-- ==== Sys2Proof/Machine/Flags.lean ====
section
/-! DEFINITION. Numeric flags (spec/03_numbers.md R61, spec/16_faults_and_preemption.md R356) and how
an instruction records them (R110). -/

namespace Sys2Proof.Machine

/-- No flag. -/
def flNone : BitVec 4 := 0
/-- Invalid, bit 0. -/
def flInvalid : BitVec 4 := 1
/-- Overflow, bit 1. -/
def flOverflow : BitVec 4 := 2
/-- Inexact, bit 2. -/
def flInexact : BitVec 4 := 4
/-- Divide by zero, bit 3. -/
def flDivZero : BitVec 4 := 8

/-- The flag, or none. -/
def flIf (c : Bool) (f : BitVec 4) : BitVec 4 := if c then f else 0

/-- The OR of several operations' flags. -/
def flAll (l : List (BitVec 4)) : BitVec 4 := l.foldl (· ||| ·) 0

/-- OR flags into a troupe's sticky flags (R110, R356). -/
def Troupe.raise (t : Troupe) (f : BitVec 4) : Troupe := { t with sticky := t.sticky ||| f }

end Sys2Proof.Machine
end

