-- ==== Sys2Proof/Machine/Memory.lean ====
section
/-! DEFINITION. Physical memory, scratchpad, translation and the checks of an access
(spec/11_pages_and_tiers.md, spec/10_memory_access.md R225-R228, spec/07_scratchpad.md R148-R151). -/

namespace Sys2Proof.Machine

/-! ### Cells in canonical form -/

/-- What an address not listed reads as: every memory is wiped to zero at cold reset (R387); pooled
and host memory read as zero by the choice of log entry 2. -/
def unlisted : Byte := 0

/-- The byte at an address. -/
def cellRead (m : List Host.Cell) (a : Nat) : Byte :=
  match m.find? fun c => c.1 == a with
  | some c => c.2
  | none => unlisted

/-- The bytes at consecutive addresses. -/
def cellReadN (m : List Host.Cell) (a n : Nat) : List Byte :=
  (List.range n).map fun i => cellRead m (a + i)

/-- Bytes placed from an address up, without those equal to what an unlisted address reads as. -/
def placed (a : Nat) : List Byte → List Host.Cell
  | [] => []
  | b :: bs => if b = unlisted then placed (a + 1) bs else (a, b) :: placed (a + 1) bs

/-- Write consecutive bytes, keeping the canonical form. -/
def cellWriteN (m : List Host.Cell) (a : Nat) (bs : List Byte) : List Host.Cell :=
  (m.filter fun c => c.1 < a) ++ placed a bs ++ m.filter fun c => a + bs.length ≤ c.1

/-- The canonical form: addresses strictly rising, no byte equal to an unlisted one. -/
def Memory.wf (m : List Host.Cell) : Bool :=
  (m.all fun c => c.2 != unlisted) && decide (m.Pairwise fun x y => x.1 < y.1)

/-- Wipe a range of addresses (R387). -/
def cellWipe (m : List Host.Cell) (a n : Nat) : List Host.Cell :=
  m.filter fun c => c.1 < a || a + n ≤ c.1

/-! ### Page tables (R245-R251) -/

/-- The first physical address after HBM4E. -/
def hbmEnd : Nat := 2 ^ 40
/-- The first physical address after LPDDR6. -/
def lpEnd : Nat := 2 ^ 42
/-- The first physical address of CXL pooled memory. -/
def poolBase : Nat := 2 ^ 46
/-- The first physical address after pooled memory. -/
def poolEnd : Nat := 2 ^ 47
/-- The first physical address of host memory. -/
def hostBase : Nat := 2 ^ 51
/-- The first address after the physical space. -/
def physEnd : Nat := 2 ^ 52

/-- A physical address in a reserved range (R257). -/
def reservedPA (a : Nat) : Bool :=
  (lpEnd ≤ a && a < poolBase) || (poolEnd ≤ a && a < hostBase) || physEnd ≤ a

/-- The memory tiers of R240. -/
inductive Tier where
  | hbm
  | lpddr
  | pool
  | host
  deriving DecidableEq, Repr

/-- The tier of a physical address that is not reserved. -/
def tierOf (a : Nat) : Tier :=
  if a < hbmEnd then .hbm else if a < lpEnd then .lpddr else if a < poolEnd then .pool else .host

/-- The memory slice, 4 × die + slice, that homes an HBM4E byte (R258). -/
def homeSlice (a : Nat) : Nat := 4 * bitsOf a 39 38 + bitsOf a 13 12

/-- The LPDDR6 controller of an LPDDR6 byte: PA[15:12] from the 2^40 origin (R258). -/
def homeController (a : Nat) : Nat := bitsOf (a - hbmEnd) 15 12

/-- PAGE reason NOTPRESENT (R350). -/
def rNotPresent : Nat := 1
/-- PAGE reason BADPTE. -/
def rBadPte : Nat := 2
/-- PAGE reason BADPA. -/
def rBadPa : Nat := 3
/-- PAGE reason NOREAD. -/
def rNoRead : Nat := 4
/-- PAGE reason NOWRITE. -/
def rNoWrite : Nat := 5
/-- PAGE reason NOEXEC. -/
def rNoExec : Nat := 6
/-- PAGE reason HIGHBITS. -/
def rHighBits : Nat := 7
/-- The model's own: the walk met an uncorrectable error, and the access takes MEMERR (R389). -/
def rMemErr : Nat := 8

/-- The end of a walk: a leaf, or PAGE with a reason and the level. -/
inductive Walk where
  | leaf (l : Leaf)
  | fault (reason level : Nat)
  deriving DecidableEq, Repr

/-- The index of a level into its table node (R247). -/
def levelIndex (lvl va : Nat) : Nat :=
  if lvl = 0 then bitsOf va 56 44 else if lvl = 1 then bitsOf va 43 31 else bitsOf va 30 18

/-- The fields of a leaf entry (R249). -/
def leafFields (e lvl : Nat) : Leaf :=
  let kind := bitsOf e 59 58
  { big := lvl == 1, grade := bitsOf e 63 61, dom := bitsOf e 60 60 == 1, kind := kind,
    frame := bitsOf e 51 18 * 2 ^ 18, hfn := bitsOf e 57 35, lfn := bitsOf e 34 10,
    cp := bitsOf e 7 6, ex := bitsOf e 5 5 == 1, wr := bitsOf e 4 4 == 1, rd := bitsOf e 3 3 == 1 }

/-- A leaf entry with a reserved bit set, a reserved CP, or a KIND 2 above level 2 (R249, R250). -/
def leafBad (e lvl : Nat) : Bool :=
  let kind := bitsOf e 59 58
  bitsOf e 2 2 != 0 || bitsOf e 7 6 == 3
    || (if kind = 2 then lvl != 2 || bitsOf e 9 8 != 0
        else bitsOf e 57 52 != 0 || bitsOf e 17 8 != 0)
    || (lvl == 1 && bitsOf e 30 18 != 0)

/-- The window page an access through a KIND 3 leaf names (R249, R400). -/
def winPage (l : Leaf) (va : Nat) : Nat :=
  bitsOf l.frame 43 18 + if l.big then bitsOf va 30 18 else 0

/-- The window number of a KIND 3 leaf. -/
def winNum (l : Leaf) : Nat := bitsOf l.frame 51 44

/-- Addresses a leaf may not name: reason BADPA (R250).  A window whose page would lie in a reserved range
names one too: no access reaches it (R257; log entry 178). -/
def leafBadPA (wins : List Win) (l : Leaf) (va : Nat) : Bool :=
  if l.kind = 0 then reservedPA l.frame
  else if l.kind = 1 then hbmEnd ≤ l.frame
  else if l.kind = 2 then 25165824 ≤ l.lfn
  else
    match wins.find? fun w => w.num == winNum l with
    | none => true
    | some w => w.pages ≤ winPage l va || reservedPA (w.base + winPage l va * 2 ^ 18)

/-- The walk from a node, over the levels still to go (R250); `rd` gives the bytes of an entry, none where
they are poisoned (R389). -/
def walkFrom (rd : Nat → Option (List Byte)) (wins : List Win) (va : Nat) : List Nat → Nat → Walk
  | [], _ => .fault rBadPte 2
  | lvl :: rest, node =>
      if lpEnd ≤ node then .fault rBadPa lvl else
      match rd (node + 8 * levelIndex lvl va) with
      | none => .fault rMemErr lvl
      | some b =>
      let e := leNat b
      if bitsOf e 0 0 = 0 then .fault rNotPresent lvl
      else if bitsOf e 1 1 = 1 then
        if lvl = 0 || leafBad e lvl then .fault rBadPte lvl
        else
          let l := leafFields e lvl
          if leafBadPA wins l va then .fault rBadPa lvl else .leaf l
      else if lvl = 2 || bitsOf e 63 52 != 0 || bitsOf e 15 2 != 0 then .fault rBadPte lvl
      else
        let next := bitsOf e 51 16 * 2 ^ 16
        if lpEnd ≤ next then .fault rBadPa lvl else walkFrom rd wins va rest next

/-- An uncorrectable error in the line of a physical byte (R382, R389). -/
def State.lineError (s : State) (a : Nat) : Bool :=
  s.poison.contains (a / 128) || s.symErr.any fun e => e.1 == a / 128 && 8 < e.2

/-- A physical byte in a frame recorded for a tuple region (R283). -/
def State.reused (s : State) (a : Nat) : Bool :=
  s.ctxs.any fun c => c.regions.any fun r => r.frames.any fun f => f ≤ a && a < f + 2 ^ 18

/-- What a user other than a tuple engine reads at a physical address: memory, and a free byte in a frame
recorded for a tuple region (R283; log entry 8). -/
def State.physByte (s : State) (a : Nat) : Byte :=
  if s.reused a then Config.reusedByte s.choice (s.die 0).tick a else cellRead s.mem a

/-- The bytes of a table entry, as the walk reads them (R250). -/
def State.walkEntry (s : State) (a : Nat) : Option (List Byte) :=
  if s.lineError a then none else some ((List.range 8).map fun i => s.physByte (a + i))

/-- The walk of an address under a context's root (R250). -/
def State.walk (s : State) (root va : Nat) : Walk := walkFrom s.walkEntry s.fw.wins va [0, 1, 2] root

/-! ### TLBs (R256) -/

/-- A TLB entry covers an address of a context. -/
def TlbEnt.covers (e : TlbEnt) (asid va : Nat) : Bool :=
  e.asid == asid
    && (if e.leaf.big then e.vpn / 8192 == va / 2 ^ 31 else e.vpn == va / 2 ^ 18)

/-- What an entry gives: its leaf, or MEMERR where it is in error (R389). -/
def TlbEnt.result (e : TlbEnt) : Walk := if e.bad then .fault rMemErr 2 else .leaf e.leaf

/-- The leaf for an address: L1 TLB of the core, L2 TLB of its die, then a walk.  An agent with no
core walks. -/
def State.leafFor (s : State) (asid : Nat) (core : Option Nat) (va : Nat) : Walk :=
  let walk := s.walk (s.ctx asid).root va
  match core with
  | none => walk
  | some c =>
      match (s.core c).tlb.find? (fun e => e.covers asid va) with
      | some e => e.result
      | none =>
          match (s.die (c / 64)).tlb.find? (fun e => e.covers asid va) with
          | some e => e.result
          | none => walk

/-- Keep a leaf in the L1 TLB of a core and the L2 TLB of its die; the eldest entry gives way. -/
def State.tlbFill (s : State) (asid core va : Nat) (l : Leaf) : State :=
  let vpn := if l.big then va / 2 ^ 31 * 8192 else va / 2 ^ 18
  let e : TlbEnt := { asid := asid, vpn := vpn, leaf := l }
  let add := fun (n : Nat) (t : List TlbEnt) =>
    if t.any (fun x => x.covers asid va) then t else (e :: t).take n
  (s.modCore core fun c => { c with tlb := add 512 c.tlb }).modDie (core / 64)
    fun d => { d with tlb := add 32768 d.tlb }

/-! ### Accesses -/

/-- Where a byte lies: physical memory (a peer package's memory above 2^52), or a core's
scratchpad. -/
inductive Loc where
  | phys (a : Nat)
  | spad (core off : Nat)
  deriving DecidableEq, Repr

/-- Where an access lands. -/
structure Site where
  /-- its bytes -/
  locs : List Loc
  /-- grade of the page or line -/
  g : Nat
  /-- in a scratchpad window -/
  scratch : Bool := false
  /-- the leaf -/
  leaf : Leaf := {}
  /-- the reduction window -/
  win : Option Win := none
  /-- number of the key under which pooled bytes are read and written (R381) -/
  key : Option Nat := none
  deriving DecidableEq, Repr

/-- Who accesses: context, ring (for the windows), core (for the TLBs). -/
structure Party where
  /-- context -/
  asid : Nat
  /-- ring -/
  ring : Option Nat := none
  /-- core -/
  core : Option Nat := none
  deriving DecidableEq, Repr

/-- What an access wants (R224-R227, R240). -/
structure Want where
  /-- bytes -/
  n : Nat
  /-- it reads -/
  rd : Bool := false
  /-- it writes -/
  wr : Bool := false
  /-- atomic or reduction -/
  atomic : Bool := false
  /-- reduction -/
  red : Bool := false
  /-- pref or cfl -/
  maint : Bool := false
  /-- allowed on host memory (R240) -/
  hostOk : Bool := true
  /-- allowed on split-word pages (R240, R244) -/
  splitOk : Bool := true
  /-- required alignment; 1 for none -/
  align : Nat := 1
  /-- grade of the data written -/
  g : Nat := 0
  /-- instruction fetch -/
  ex : Bool := false
  /-- the address must name scratchpad (R148) -/
  mustScratch : Bool := false
  /-- the tuple instructions themselves: KIND 1 is wanted (R296) -/
  tuple : Bool := false
  /-- the GRADE of the page is checked against the data (R227 order 8) -/
  gradeChk : Bool := true
  deriving DecidableEq, Repr

/-- The outcome of the checks of one access. -/
inductive Acc where
  | ok (site : Site)
  | final (c : Cause) (reason : Nat)
  | replay (c : Cause) (level : Nat)
  deriving DecidableEq, Repr

/-- First address of the ring window (R148). -/
def ringWin : Nat := 0x01F0000000000000
/-- First address of the neighbourhood window (R148). -/
def nbWin : Nat := 0x01F1000000000000
/-- First address after the windows. -/
def winEnd : Nat := 0x01F2000000000000

/-- An address in the range of the windows (R148). -/
def inWindows (va : Nat) : Bool := ringWin ≤ va && va < winEnd

/-- The ring with a ring index in the neighbourhood of a ring (R148). -/
def State.peerRing (s : State) (r n : Nat) : Option Ring :=
  s.rings.find? fun x => x.nb == (s.ring r).nb && x.ridx == n

/-- Core and offset of `n` bytes at a window address, in the view of a ring; none outside an
allocation (R148). -/
def State.scratchAt (s : State) (ring : Option Nat) (va n : Nat) : Option (Nat × Nat × Nat) :=
  match ring with
  | none => none
  | some r =>
      if va < nbWin then
        let o := va - ringWin
        match s.ring? r with
        | none => none
        | some x => if o + n ≤ x.spLen then some (x.core, x.spBase + o, x.id) else none
      else
        let o := (va - nbWin) % 0x80000
        match s.peerRing r ((va - nbWin) / 0x80000) with
        | none => none
        | some x => if o + n ≤ x.spLen then some (x.core, x.spBase + o, x.id) else none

Required work | Reproducing the whole listing above is not the task. Copy exactly only the lines from the one with "if a < hbmEnd" to the one with "if lvl = 0 then", both kept.

Written response |
  if a < hbmEnd then .hbm else if a < lpEnd then .lpddr else if a < poolEnd then .pool else .host

/-- The memory slice, 4 × die + slice, that homes an HBM4E byte (R258). -/
def homeSlice (a : Nat) : Nat := 4 * bitsOf a 39 38 + bitsOf a 13 12

/-- The LPDDR6 controller of an LPDDR6 byte: PA[15:12] from the 2^40 origin (R258). -/
def homeController (a : Nat) : Nat := bitsOf (a - hbmEnd) 15 12

/-- PAGE reason NOTPRESENT (R350). -/
def rNotPresent : Nat := 1
/-- PAGE reason BADPTE. -/
def rBadPte : Nat := 2
/-- PAGE reason BADPA. -/
def rBadPa : Nat := 3
/-- PAGE reason NOREAD. -/
def rNoRead : Nat := 4
/-- PAGE reason NOWRITE. -/
def rNoWrite : Nat := 5
/-- PAGE reason NOEXEC. -/
def rNoExec : Nat := 6
/-- PAGE reason HIGHBITS. -/
def rHighBits : Nat := 7
/-- The model's own: the walk met an uncorrectable error, and the access takes MEMERR (R389). -/
def rMemErr : Nat := 8

/-- The end of a walk: a leaf, or PAGE with a reason and the level. -/
inductive Walk where
  | leaf (l : Leaf)
  | fault (reason level : Nat)
  deriving DecidableEq, Repr

/-- The index of a level into its table node (R247). -/
def levelIndex (lvl va : Nat) : Nat :=
  if lvl = 0 then bitsOf va 56 44 else if lvl = 1 then bitsOf va 43 31 else bitsOf va 30 18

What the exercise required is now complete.